In the present study, patients were classified into group A or B, but patients could be further subdivided into 4 categories using median fibrinogen and plasminogen as cut-offs (subgroup 1, lower fibrinogen and higher plasminogen; subgroup 2, lower fibrinogen and lower plasminogen; subgroup 3, higher fibrinogen and higher plasminogen; subgroup 4, higher fibrinogen and lower plasminogen [=group A]). Age, sex, modern PAH therapy, coagulopathy, APA-positive status, d-dimer, mPAP, cardiac index and PVR were compared in these 4 subgroups on chi-squared test or 1-way ANOVA followed by the Tukey-Kramer method. As a result, there was no significant difference in baseline clinical characteristics, except for significantly higher PVR in subgroup 4 (group A) compared with subgroup 1 or 3 (subgroup 1, PVR 8.83±4.49 WU; subgroup 2, 9.37±3.82 WU; subgroup 3, 9.16±4.33 WU; subgroup 4, 13.29±7.54 WU, 1-way ANOVA, P=0.028; Tukey-Kramer test: subgroup 1 vs. 4, P=0.047; subgroup 3 vs. 4, P=0.042; data not shown). There was a tendency for PVR to be the lowest in subgroup 1, intermediate in subgroups 2 and 3, and the highest in subgroup 4. Furthermore, on survival analysis, subgroup 4 had significantly decreased survival compared to the other subgroups (5-year survival: subgroup 1, 74.5%; subgroup 2, 100%; subgroup 3, 86.7%; subgroup 4, 35.3%;
Figure S1).
Patients who had high fibrinogen (≥291 mg/dl, median) and low plasminogen (<101%, median) were less likely to be treated with modern PAH therapy (Group A;
Table 4). Therefore, additional survival analysis was performed only in patients without modern PAH therapy, considering the effect of uneven distribution of use of modern PAH therapy (n=49). This analysis produced a similar result: that group A had a significantly lower survival than group B (5-year survival, 30.8% vs. 79.2%, log-rank test P<0.001;
Figure S2B). It was difficult to compare survival rates only in patients under modern PAH therapy because of their low mortality (only 5 of 40 patients died;
Figure S2A). The survival of group B, however, was better than that of group A even in patients with modern PAH therapy (5-year survival, 100% vs. 66.7%, log-rank test, P=0.198). Nishimura et al, at the present institution, recently reported that the use of modern PAH therapy was a significant predictor of increased survival.8
In the present study, on univariate analysis, modern PAH therapy was predictive of increased survival. Similarly, multivariate analysis indicated that plasma fibrinogen, plasma plasminogen, PVR and modern PAH therapy were all significant, independent prognostic factors for survival (Table 5). In the second analysis, however, groups A and B and PVR were significant independent prognostic factors for survival, but modern PAH therapy did not reach significance (Table 5). This suggests that classification into group A was a strong negative prognostic factor for survival. However, the use of modern PAH therapy could be important for survival. There were some differences in patient selection between the present study and the Nishimura et al study of the same cohort.8
First, in the present study only patients with data for plasma fibrinogen and plasminogen were selected. Second, the Nishimura et al study excluded patients with low PVR (<3.75 WU).8
Thus, in the present study, we performed additional multivariate analysis of modern PAH therapy, PVR, and group A and B only in patients with high PVR (>3.75 WU, n=84). As a result, PVR and group A and B maintained significance (HR, 1.135; 95% CI: 1.064–1.210, P<0.001; HR, 3.290; 95% CI: 1.312–7.991, P=0.012; respectively), and modern PAH therapy was also almost significant (HR, 0.385; 95% CI: 0.123–1.006, P=0.051), similar to the Nishimura et al study (data not shown).

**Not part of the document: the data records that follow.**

/-! ### The host port (12 R463 to R471) -/

/-- A command of the host starts when its slot is ready, its turn has come and the device is READY: its slot's number moves on (12
R465). Each then does what 12 R466 says. NOP answers 0, and a reserved command 1. LAUNCH makes a launch whose handle is the command's result, and RELAUNCH one
with the number of blocks selected. SEND sets out a message, behind the copy that its bytes need, and DROP gives the capability to the orphans, or back to its owner. APBIND
and APUNBIND write the aperture table. MARK sends dirty marks. DEC and FILLF reach the scheduler. The constructors are hostNop,
hostLaunch, hostRelaunch, hostSend, hostDrop, apbind, apunbind, hostMark, hostDec and hostFillf. -/
def Obligations.HostCommandsRun : Prop :=
  ∀ (s u v : State) (r : BitVec 512),
    let part := s.focus.part
    u = (if s.focus.bytes = [] then s
      else s.onPart part (fun p => p.writeSlot (s.focus.n % 512) 0 (s.focus.bytes.take 64))) →
    (u.part part).nextCommand = some r → u.sec.state = 4 → v = u.onPart part (fun p => p.startCommand r) →
    let n := (u.part part).cmdNext
    let is_ := cmdSlotList r
    let w0 := cmdWord r 0
    let slot := fieldN w0 0 8
    let caps := is_.map (v.hostSlot part)
    let taken := v.takeSlots part is_
    let cmd (t : State) (code : Option (BitVec 8)) (x x2 : Nat) : Prop := (t.part part).cmdNext = (n + 1) % 512 ∧
      tabFind n (t.part part).cmds = some ⟨cmdOpcode r, cmdTag r, lapBit r, code, BitVec.ofNat 64 x, BitVec.ofNat 64 x2, [], none, false, false⟩
    (∀ code, cmdOpcode r = 0 ∧ operandsIn r 0 = true ∧ code = 0 ∨ cmdOpcode r = 0 ∧ operandsIn r 0 = false ∧ code = 1 ∨
        10 ≤ (cmdOpcode r).toNat ∧ code = 1 →
      ∃ t, exec .hostNop s = .next t ∧ cmd t (some code) 0 0 ∧ t = { v with parts := t.parts }) ∧
    (∀ k h, cmdOpcode r = 1 → is_.length ≤ 30 → operandsIn r (launchMask r 0xFF00FFFFFF) = true → v.slotsFull part is_ = true →
      taken.launchCode part (fieldN w0 0 16) (fieldN w0 16 8) caps = 0 → taken.tmplAt part (fieldN w0 0 16) = some k →
      taken.freeTcb part = some h → s.tTrace k = false → (∀ e ∈ s.tCaps k, entMode e ≠ 3) → plainRange (s.tcbAt part h) 128 →
      (k + 512 ≤ s.tcbAt part h ∨ s.tcbAt part h + 128 ≤ k) → plainRange k 512 →
        ∃ t, exec .hostLaunch s = .next t ∧ cmd t none h 0 ∧ tabFind h (t.part part).jobs = some n ∧
          (∀ i ∈ is_, t.hostSlot part i = none) ∧
          (t.queue (fieldN w0 16 8)).units = (s.queue (fieldN w0 16 8)).units ++ [.groups h]) ∧
    (∀ i c x y d h nsel, cmdOpcode r = 2 → is_.length ≤ 30 → is_[fieldN w0 40 8]? = some i → v.hostSlot part i = some c →
      operandsIn r (launchMask r 0xFFFF00FFFFFF) = true → v.slotsFull part is_ = true → c.kind = .whole →
      v.descOf c = some d → d.cls = 2 → c.has (rightR ||| rightW) = true → v.freeSets part 1 = [x] →
      y = (caps.filterMap id).foldl (fun s c => s.setOwner c (ownerSet x))
        (taken.onPart part (fun p => { p with sets := tabPut x (slotVector caps) p.sets })) →
      (y.relaunch 4095 0 0 ⟨part, c, x, fieldN w0 16 8, none, []⟩).2 = (0, h, nsel) →
        ∃ t, exec .hostRelaunch s = .next t ∧ cmd t none h nsel ∧ tabFind h (t.part part).jobs = some n ∧
          ∀ i ∈ is_, t.hostSlot part i = none) ∧
    (∀ c d, cmdOpcode r = 3 → operandsIn r (0xFF + 0x1FFFF * 2 ^ 64 + 0xFFFFFFFF * 2 ^ 128) = true →
      v.hostSlot part slot = some c → v.descOf c = some d →
      let mbox : BitVec 17 := BitVec.ofNat 17 (cmdWord r 1)
      let bound := (v.mailbox (mboxCluster mbox) (mboxIndex mbox)).bound.part?
      bound = none ∨ bound = some part →
        ∃ t m, exec .hostSend s = .next t ∧ t.hostSlot part slot = none ∧ cmd t none 0 0 ∧ t.msgs = s.msgs ++ [m] ∧ m.mbox = mbox ∧
          m.part = part ∧ m.cmd = some (part, n) ∧ m.pay = .cap c (BitVec.ofNat 32 (cmdWord r 2)) false false ∧
          (m.haul.isSome = true ↔ sendMove c d mbox false false = .copy)) ∧
    (∀ c, cmdOpcode r = 4 → operandsIn r 0xFF = true → v.hostSlot part slot = some c → c.residual = false →
      ((v.descOf c).map (·.cls)) ≠ some 5 →
        ∃ t ws, exec .hostDrop s = .next t ∧ t.hostSlot part slot = none ∧ (t.part part).cmdNext = (n + 1) % 512 ∧
          tabFind n (t.part part).cmds = some ⟨cmdOpcode r, cmdTag r, lapBit r, some 0, 0, 0, ws, none, false, false⟩ ∧
          (((v.descOf c).map (·.cls)) ≠ some 4 → ws = []) ∧
          (c.owns = true → ∃ i, tabFind i (t.part c.part).orphans = some c)) ∧
    (∀ c d, cmdOpcode r = 5 → operandsIn r (0x30FFF00FF + (2 ^ 64 - 65536) * 2 ^ 64) = true → s.feature 2 = true →
      v.hostSlot part slot = some c → v.descOf c = some d → d.cls = 2 →
      let base := cmdWord r 1
      let len := (d.len + 65535) / 65536 * 65536
      0x40000000 ≤ base → base + len ≤ 0x10000000000 → tabFind (fieldN w0 16 12) s.apertures = none →
      (∀ e ∈ s.apertures, e.2.meets base len = false) →
        ∃ t, exec .apbind s = .next t ∧ cmd t (some 0) 0 0 ∧
          tabFind (fieldN w0 16 12) t.apertures = some ⟨w0.testBit 32, w0.testBit 33, base, len, slot, part⟩) ∧
    (cmdOpcode r = 6 → operandsIn r 0xFFF0000 = true → (∀ a, tabFind (fieldN w0 16 12) s.apertures = some a → a.part = part) →
      ∃ t, exec .apunbind s = .next t ∧ cmd t (some 0) 0 0 ∧ t.apertures = tabDrop (fieldN w0 16 12) s.apertures) ∧
    (∀ c d, cmdOpcode r = 7 → operandsIn r (0xFF + (2 ^ 64 - 1) * 2 ^ 64 + (2 ^ 64 - 1) * 2 ^ 128) = true →
      let off := cmdWord r 1
      let len := cmdWord r 2
      len ≠ 0 → off % 32 = 0 → len % 32 = 0 → v.hostSlot part slot = some c → v.descOf c = some d → c.has rightW = true →
      off + len ≤ d.len →
        ∃ t, exec .hostMark s = .next t ∧ cmd t (some 0) 0 0 ∧
          t.marks = (s.markWrite c.part c.desc off len none (markAgent part n) none).marks) ∧
    (∀ h, cmdOpcode r = 8 → operandsIn r 0xFFFFFF = true → h = fieldN w0 0 24 → h < (s.part part).tcbLen →
      s.tcb part h tcbKind ≠ 0 → s.tcb part h tcbState = 1 → s.tcb part h tcbCount ≠ 0 → plainRange (s.tcbAt part h) 128 →
        ∃ t, exec .hostDec s = .next t ∧ cmd t (some 0) 0 0 ∧ t.tcb part h tcbCount = s.tcb part h tcbCount - 1 ∧
          t.tcb part h tcbState = if s.tcb part h tcbCount = 1 then 2 else 1) ∧
    (∀ h a, cmdOpcode r = 9 → operandsIn r (0xFFFFFFFF + (2 ^ 64 - 1) * 2 ^ 64) = true → h = fieldN w0 0 32 →
      h < (s.part part).futLen → a = s.futAt part h → s.fld a futAlloc = 1 → s.fld a futFilled = 0 → plainRange a 16 →
      s.waitersOf 0 part 0 h = [] →
        ∃ t, exec .hostFillf s = .next t ∧ cmd t (some 0) 0 0 ∧ t.fld a futFilled = 1 ∧ t.fld a futValue = cmdWord r 1)

/-- COMPLETION_RECORD: a command whose outcome is there, and that leaves no return set, gets its record, and its slot is done (01 R55;
12 R467). APERTURE_ACCESS: the host reads a window's bytes, writes a command slot, whose final word makes it ready or is ignored (12
R465), and reads and writes a buffer through a tracked
aperture; RAW_APERTURE_ACCESS: it reads and writes bytes of HBM (12 R463, R470, R471). The constructors are completionRecord,
apertureAccess and rawApertureAccess. -/
def Obligations.HostReadsAndWrites : Prop :=
  ∀ (s : State),
    let part := s.focus.part
    let n := s.focus.n
    let o := s.focus.addr
    let bs := s.focus.bytes
    (∀ c, tabFind n (s.part part).cmds = some c → s.commandOver part n c = true → s.leftSet part n c = none →
      ∃ t, exec .completionRecord s = .next t ∧ t = { s with parts := t.parts, ports := t.ports } ∧ tabFind n (t.part part).cmds = none ∧
        tabFind n (t.part part).records = some (completionRecord (c.code.getD 0) c.phase c.tag c.result c.result2 s.now) ∧
        ∀ h, s.jobOf part n = some h → tabFind n (t.part part).unread = some h) ∧
    (bs = [] → o < 0x40000000 → ∃ t, exec .apertureAccess s = .next t ∧
      t.hostRead = ((List.range n).map (fun i => s.hdmByte (o + i)), false)) ∧
    (bs ≠ [] → o < 0x100000 → o % 65536 < 0x8000 → o % 64 + bs.length ≤ 64 →
      let i := o % 65536 / 64
      let p := s.part (BitVec.ofNat 4 (o / 65536))
      let old := (tabFind i p.cmdSlots).getD (0, false)
      let final : Prop := o % 64 ≤ 56 ∧ o % 64 + bs.length = 64
      let laps : Prop := lapBit (foldBytes setImageByte old.1 (o % 64) bs) = p.lapPhase i
      ∃ t e, exec .apertureAccess s = .next t ∧ t = { s with parts := t.parts } ∧
        tabFind i (t.part (BitVec.ofNat 4 (o / 65536))).cmdSlots = some e ∧
        (∀ j b, bs[j]? = some b → ¬ final ∨ laps ∨ o % 64 + j < 56 → imageByte e.1 (o % 64 + j) = b) ∧
        (final ∧ laps → e.2 = true) ∧ (¬ final ∨ ¬ laps → e.2 = old.2)) ∧
    (∀ a c pa d, s.focus.ecc = .clean → 0x40000000 ≤ o → o < 0x10000000000 → s.apertureAt o = some a → s.descOf c = some d →
      (bs = [] → s.apertureTarget a (o - a.hbase) n false = some (c, pa) → ∃ t, exec .apertureAccess s = .next t ∧
        t.hostRead = (s.readBytes pa n, (s.poisoned? pa n).isSome) ∧ ∀ x, t.byteAt x = s.byteAt x) ∧
      (bs ≠ [] → s.apertureTarget a (o - a.hbase) bs.length true = some (c, pa) → d.traces = [] →
        plainRange pa bs.length → ∃ t, exec .apertureAccess s = .next t ∧ s.BytesStored t pa bs)) ∧
    (∀ p a len, s.focus.ecc = .clean → s.ports[s.focus.die]? = some p → p.rawen = true → o = 0x10000000000 + a → a + len ≤ 0xC000000000 →
      s.shielded a len = false →
      (bs = [] → n = len → ∃ t, exec .rawApertureAccess s = .next t ∧
        t = { s with hostRead := (s.readBytes a n, (s.poisoned? a n).isSome) }) ∧
      (bs ≠ [] → bs.length = len → plainRange a len → ∃ t, exec .rawApertureAccess s = .next t ∧ s.BytesStored t a bs))

/-! ### Service and kernel cores (01 R38; 13 R474 to R479) -/

/-- SERVICE_CORE_INSTRUCTION: a core that runs executes the instruction that it fetches, or completes the one whose access has been
answered; ADD is written out (13 R474, R475; what an instruction does is the RISC-V unprivileged specification's, which the
spec names and the model presumes, log 50). RAW_ACCESS: an access that its sluice lets through reads a register, sets out a write of
one, which waits while an invalidation is in progress, or goes to memory (01 R38, R46, R48). PORT_PAGE_STORE and PORT_PAGE_LOAD: latches are written, operations triggered, and results, PSEQ
and POUT read (13 R478). PDRAIN, PSVC, PPIN and PORPH are as 13 R479 says. RUN starts a core at RPC with its registers zero, and HALT
stops one between instructions (13 R477). The constructors are serviceCoreInstruction, rawAccess, portPageStore, portPageLoad, pdrain,
psvc, ppin, porph, run and halt. -/
def Obligations.ServiceCoresRun : Prop :=
  ∀ (s : State),
    let x := s.focus.sluice
    let v := s.svc x
    let c := (s.svcCycles x).svc x
    (∀ w len bits, v.halted = false → v.access = none → (s.svcCycles x).fetchRv x = .insn w len bits →
      (∀ c', c.execute s.now w len bits = .next c' → ∃ t, exec .serviceCoreInstruction s = .next t ∧ t.svc x = c'.boundary ∧
        t = { s with svcs := t.svcs }) ∧
      (∀ kind a n d, c.execute s.now w len bits = .mem kind a n d → ∃ t r, exec .serviceCoreInstruction s = .next t ∧
        t.svc x = { c with access := some r } ∧ r.insn = w ∧ r.len = len ∧ r.kind = kind ∧ r.addr = a.toNat ∧ r.n = n ∧ r.data = d) ∧
      (∀ rd rs1 rs2 : BitVec 5, w = 0#7 ++ rs2 ++ rs1 ++ 0#3 ++ rd ++ 0x33#7 → ∃ t, exec .serviceCoreInstruction s = .next t ∧
        (t.svc x).pc = v.pc + BitVec.ofNat 64 len ∧ (t.svc x).instret = v.instret + 1 ∧
        ∀ r : BitVec 5, (t.svc x).rx r = if r = rd ∧ rd ≠ 0 then v.rx rs1 + v.rx rs2 else v.rx r)) ∧
    (∀ r w, v.halted = false → v.access = some r → r.reply = some w → ∃ t, exec .serviceCoreInstruction s = .next t ∧
      t.svc x = c.complete r w) ∧
    (∀ r, v.access = some r → r.sent = false → r.reply = none → r.addr < portPage → s.rawRefused x r.addr r.n r.kind.writes = false →
      let register : Prop := (∃ o, placeOf r.addr = .hub o) ∨ ∃ cl o, placeOf r.addr = .control cl o
      (register → s.invalBusy r = true → exec .rawAccess s = .next s) ∧
      (register → s.invalBusy r = false → r.kind = .load → ∃ t, exec .rawAccess s = .next t ∧
        t.svc x = { v with access := some { r with reply := some (s.readRegs r.addr r.n) } } ∧ t = { s with svcs := t.svcs }) ∧
      (register → s.invalBusy r = false → r.kind = .store → ∃ t w, exec .rawAccess s = .next t ∧
        t.svc x = { v with access := some { r with reply := some w } } ∧
        t.agenda = regSteps s (r.addr / 8 * 8) (BitVec.ofNat 64 ((2 ^ (8 * r.n) - 1) * 2 ^ (8 * (r.addr % 8))))
          (r.data <<< (8 * (r.addr % 8))) ++ s.agenda) ∧
      (placeOf r.addr = .hbm → (∀ q ∈ s.hostq, ∀ n, q.src ≠ .raw x n) → ∃ t q, exec .rawAccess s = .next t ∧
        t.svc x = { v with access := some { r with sent := true } } ∧ q.acc = r.access v.resv ∧ q.src = .raw x v.starts ∧
        t.queueAt (sliceUnit (hbmDie r.addr)) = s.queueAt (sliceUnit (hbmDie r.addr)) ++ [q])) ∧
    (∀ r o w, v.access = some r → s.portAccess x true = some (o, w) →
      (∀ l, o < 0x3F00 → Target.ofCode (BitVec.ofNat 11 (o / 8)) = .latch l → portLatch l = true →
        ∃ t, exec .portPageStore s = .next t ∧ t.svc x = ({ v with ports := (v.view.writeLatch (.latch l) w).ports } : Svc).complete r 0 ∧
          t = { s with svcs := t.svcs }) ∧
      (∀ op, o < 0x3F00 → Target.ofCode (BitVec.ofNat 11 (o / 8)) = .trig op → portUnit op.unit = true →
        s.portErr (s.portTrig x op w) = none → ∃ t, exec .portPageStore s = .next t ∧
          t = ((trigger op).perform s (s.portTrig x op w)).portDone x 0) ∧
      (∀ k cap d, o = 0x3F20 → sluiceKind x = 0b10 → k = portSlot w → s.agentK x k = .cap cap → cap.kind = .whole →
        s.descOf cap = some d → ∃ t, exec .ppin s = .next t ∧ t.svc x = v.complete r 0 ∧
          t.descOf cap = some { d with pin := w.getLsbD 8 }) ∧
      (∀ k p i cap rest, o = 0x3F28 → sluiceKind x = 0b10 → k = portSlot w → s.agentK x k = .empty → p = w.extractLsb' 8 4 →
        (s.part p).orphans = (i, cap) :: rest → ∃ t, exec .porph s = .next t ∧ t.agentK x k = .cap cap ∧
          (t.part p).orphans = rest ∧ (t.svc x).access = none)) ∧
    (∀ r o, v.access = some r → s.portAccess x false = some (o, r.data) →
      (∀ w, o < 0x3F00 ∧ s.portOrigin x o = some w ∨ o = 0x3F00 ∧ w = v.pseq.setWidth 64 ∨
          o = 0x3F08 ∧ w = BitVec.ofNat 64 (s.portOut x) ∨ (o = 0x3F20 ∨ o = 0x3F28) ∧ w = 0 →
        ∃ t, exec .portPageLoad s = .next t ∧ t.svc x = v.complete r w ∧ t = { s with svcs := t.svcs }) ∧
      (o = 0x3F10 → s.portOut x = 0 → ∃ t, exec .pdrain s = .next t ∧ t.svc x = v.complete r 0 ∧ t = { s with svcs := t.svcs }) ∧
      (o = 0x3F18 →
        let part := s.partOf x
        let q := (s.part part).svcq
        (s.queue q).part = part →
        (∀ h, (s.queue q).units.findSome? Work.call? = some h → plainRange (s.tcbAt part h) 128 →
          ∃ t, exec .psvc s = .next t ∧ t.svc x = v.complete r (BitVec.ofNat 64 h) ∧ t.tcb part h tcbState = 3 ∧
            (t.queue q).units = (s.queue q).units.erase (.service h)) ∧
        ((s.queue q).units.findSome? Work.call? = none → ∃ t, exec .psvc s = .next t ∧
          t.svc x = v.complete r (BitVec.allOnes 64)))) ∧
    (∃ t, exec .run s = .next t ∧ (t.svc x).pc = v.rpc ∧ (t.svc x).halted = false ∧ (∀ r, (t.svc x).rx r = 0) ∧
      (∀ r, (t.svc x).rf r = 0) ∧ (t.svc x).fcsr = 0 ∧ (t.svc x).cycle = 0 ∧ (t.svc x).instret = 0 ∧ (t.svc x).access = none ∧
      (∀ f ∈ t.flights, f.agent = x → f.counted = false) ∧ ∀ y, y ≠ x → t.svc y = s.svc y) ∧
    (∃ t, exec .halt s = .next t ∧ t = { s with svcs := t.svcs } ∧
      (v.access = none ∨ v.halted = true → (t.svc x).halted = true) ∧
      (v.access ≠ none → v.halted = false → (t.svc x).halted = false ∧ (t.svc x).haltDue = true))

We analyzed fibrinogen and plasminogen only in medically treated patients. Group A had significantly lower cardiac index and higher PVR than group B, even when all patients (as well as surgical cases) were included (cardiac index, 2.22±0.62 vs. 2.65±0.60 L·min–1
·m–2, P<0.001; PVR, 12.91±6.34 vs. 9.87±4.12 WU, P=0.001), although there was no significant difference in operative mortality between groups A and B (6.7% vs. 13.9%, P=0.44; data not shown). Thus, group A may be associated with severe hemodynamics in CTEPH.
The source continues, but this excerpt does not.